Locate the word "true" in the entries below, then gather every line that holds it.
↓↓↓
-- ==== Sys2Proof/Tests/Slice0.lean ====
section
/-! SUPPORT. The model's own tests: expected values from spec/95_test_vectors.md (each theorem names its vector), the
decoding of every command's word written out bit by bit, the ill-formed words, and a witness for the hypotheses of every
statement that has some. The ROM contents are the example contents of 95_test_vectors.md, not the hardware's. -/

namespace Sys2Proof.Tests

open Sys2Proof Sys2Proof.Machine

/-! ### The example ROM of 95_test_vectors.md -/

/-- TOY of 95_test_vectors.md section 3.2. -/
def toy (sats : List SatEntry) : Descriptor where
  len := 15
  g1 := .fib 4 [true, true, true, true] [3, 4] none
  g1Segments := [10, 5]
  g2 := some ⟨4, [1, 4], [true, true, true, true]⟩
  sats := sats

/-- T_j as a mask: position p is in it exactly when bit j−1 of p is 1. -/
def exampleTable (j : Nat) : BitVec 77 :=
  BitVec.ofNat 77 ((List.range 77).foldl (fun acc k => if (k + 9).testBit (j - 1) then acc + 2 ^ k else acc) 0)

/-- `DUAL_PATSETS[0][j]`: 10·j + t. -/
def examplePattern (j : Nat) : Vector Byte 12 := Vector.ofFn (fun t => BitVec.ofNat 8 (10 * j + t.val))

/-- The example ROM: SIGNALS = [L1OF, sT1, sT2], MEM_SIZE = 2^16. -/
def exampleParams : Params where
  memLog := 0
  signals :=
    [.l1of [511], .other (toy [.outTaps [1, 3], .outTaps [2, 4]]),
     .other (toy [.seed [true, false, false, false], .seed [false, false, false, true]])]
  hamTables := #v[exampleTable 1, exampleTable 2, exampleTable 3, exampleTable 4, exampleTable 5, exampleTable 6,
    exampleTable 7]
  dualFirst := #v[examplePattern 0, examplePattern 1, examplePattern 2, examplePattern 3]
  dualRest := []
  altStates := Vector.ofFn (fun k => ⟨BitVec.ofNat 8 k.val, -BitVec.ofNat 8 k.val⟩)
  altPhase := Vector.ofFn (fun q => Vector.ofFn (fun t => Fin.ofNat 9 (q.val + t.val)))

/-- The state after hardware reset, with the example ROM. -/
def fresh : State := { State.reset with params := exampleParams }

/-- `fresh` with argument registers. -/
def withArgs (a0 a1 a2 a3 a4 : Word) : State := { fresh with args := ⟨a0, a1, a2, a3, a4, 0#32, 0#32, 0#32⟩ }

/-- `fresh` with unit U0 of size `n`. -/
def withU0 (n : Nat) (oten : Bool) (state fb ot : Word) : State := { fresh with u0 := ⟨⟨BitVec.ofNat 6 n, oten⟩, state, fb, ot⟩ }

/-- The state after the command word `w` has run from `s`: its acceptance and one step. -/
def after (w : Nat) (s : State) : Option State :=
  match step (s.withFetchWord 32 w) with
  | .next t => some t
  | _ => none

/-- The bytes of MEM from an address on. -/
def bytesAt (s : State) (a n : Nat) : List (Option Byte) := (List.range n).map (fun k => s.mem.peek (a + k))

/-- Bytes written with numerals. -/
def defined (l : List Nat) : List (Option Byte) := l.map (fun b => some (BitVec.ofNat 8 b))

/-- MEM with bytes at an address. -/
def memOf (a : Nat) (l : List Nat) : Memory := Memory.pokes [] a (l.map (BitVec.ofNat 8))

/-- The state after one step, with inputs. -/
def stepped (s : State) (l : List Input) : Option State :=
  match step { s with inputs := l } with
  | .next t => some t
  | _ => none

/-! ### Decoding: every command's word, from the fields of 30_encoding.md rules R90 and R92 -/

theorem test_decode_nop : decode 0b00000000000000000000000_0_00000000#32 = .ok .nop := rfl
theorem test_decode_lfsr_fib_step : decode 0b00000000000000000000000_0_00000001#32 = .ok (.lfsrFibStep .u0) := rfl
theorem test_decode_lfsr_fib_step_u1 : decode 0b00000000000000000000000_1_00000001#32 = .ok (.lfsrFibStep .u1) := rfl
theorem test_decode_lfsr_fib_gen : decode 0b00000000000000000000000_0_00000010#32 = .ok (.lfsrFibGen .u0) := rfl
theorem test_decode_lfsr_gal_step_u1 : decode 0b00000000000000000000000_1_00000011#32 = .ok (.lfsrGalStep .u1) := rfl
theorem test_decode_lfsr_gal_gen : decode 0b00000000000000000000000_0_00000100#32 = .ok (.lfsrGalGen .u0) := rfl
theorem test_decode_rcg_info : decode 0b00000000000000000000000_0_00010000#32 = .ok .rcgInfo := rfl
theorem test_decode_rcg_build : decode 0b00000000000000000000000_0_00010001#32 = .ok .rcgBuild := rfl
theorem test_decode_bch_parity : decode 0b00000000000000000000000_0_00100000#32 = .ok .bchParity := rfl
theorem test_decode_bch_encode : decode 0b00000000000000000000000_0_00100001#32 = .ok .bchEncode := rfl
theorem test_decode_bch_encode_il : decode 0b00000000000000000000000_0_00100010#32 = .ok .bchEncodeIl := rfl
theorem test_decode_ham_check : decode 0b00000000000000000000000_0_00101000#32 = .ok .hamCheck := rfl
theorem test_decode_conv_encode : decode 0b00000000000000000000000_0_00110000#32 = .ok .convEncode := rfl
theorem test_decode_conv_release : decode 0b00000000000000000000000_0_00110001#32 = .ok .convRelease := rfl
theorem test_decode_mux_dual : decode 0b00000000000000000000000_0_01000000#32 = .ok .muxDual := rfl
theorem test_decode_mux_altboc : decode 0b00000000000000000000000_0_01000001#32 = .ok .muxAltboc := rfl
theorem test_decode_alt_modidx : decode 0b00000000000000000000000_0_01000010#32 = .ok .altModidx := rfl
theorem test_decode_alt_segment : decode 0b00000000000000000000000_0_01000011#32 = .ok .altSegment := rfl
↑↑↑
### RESULT OF THE TASK
  g1 := .fib 4 [true, true, true, true] [3, 4] none
  g2 := some ⟨4, [1, 4], [true, true, true, true]⟩
     .other (toy [.seed [true, false, false, false], .seed [false, false, false, true]])]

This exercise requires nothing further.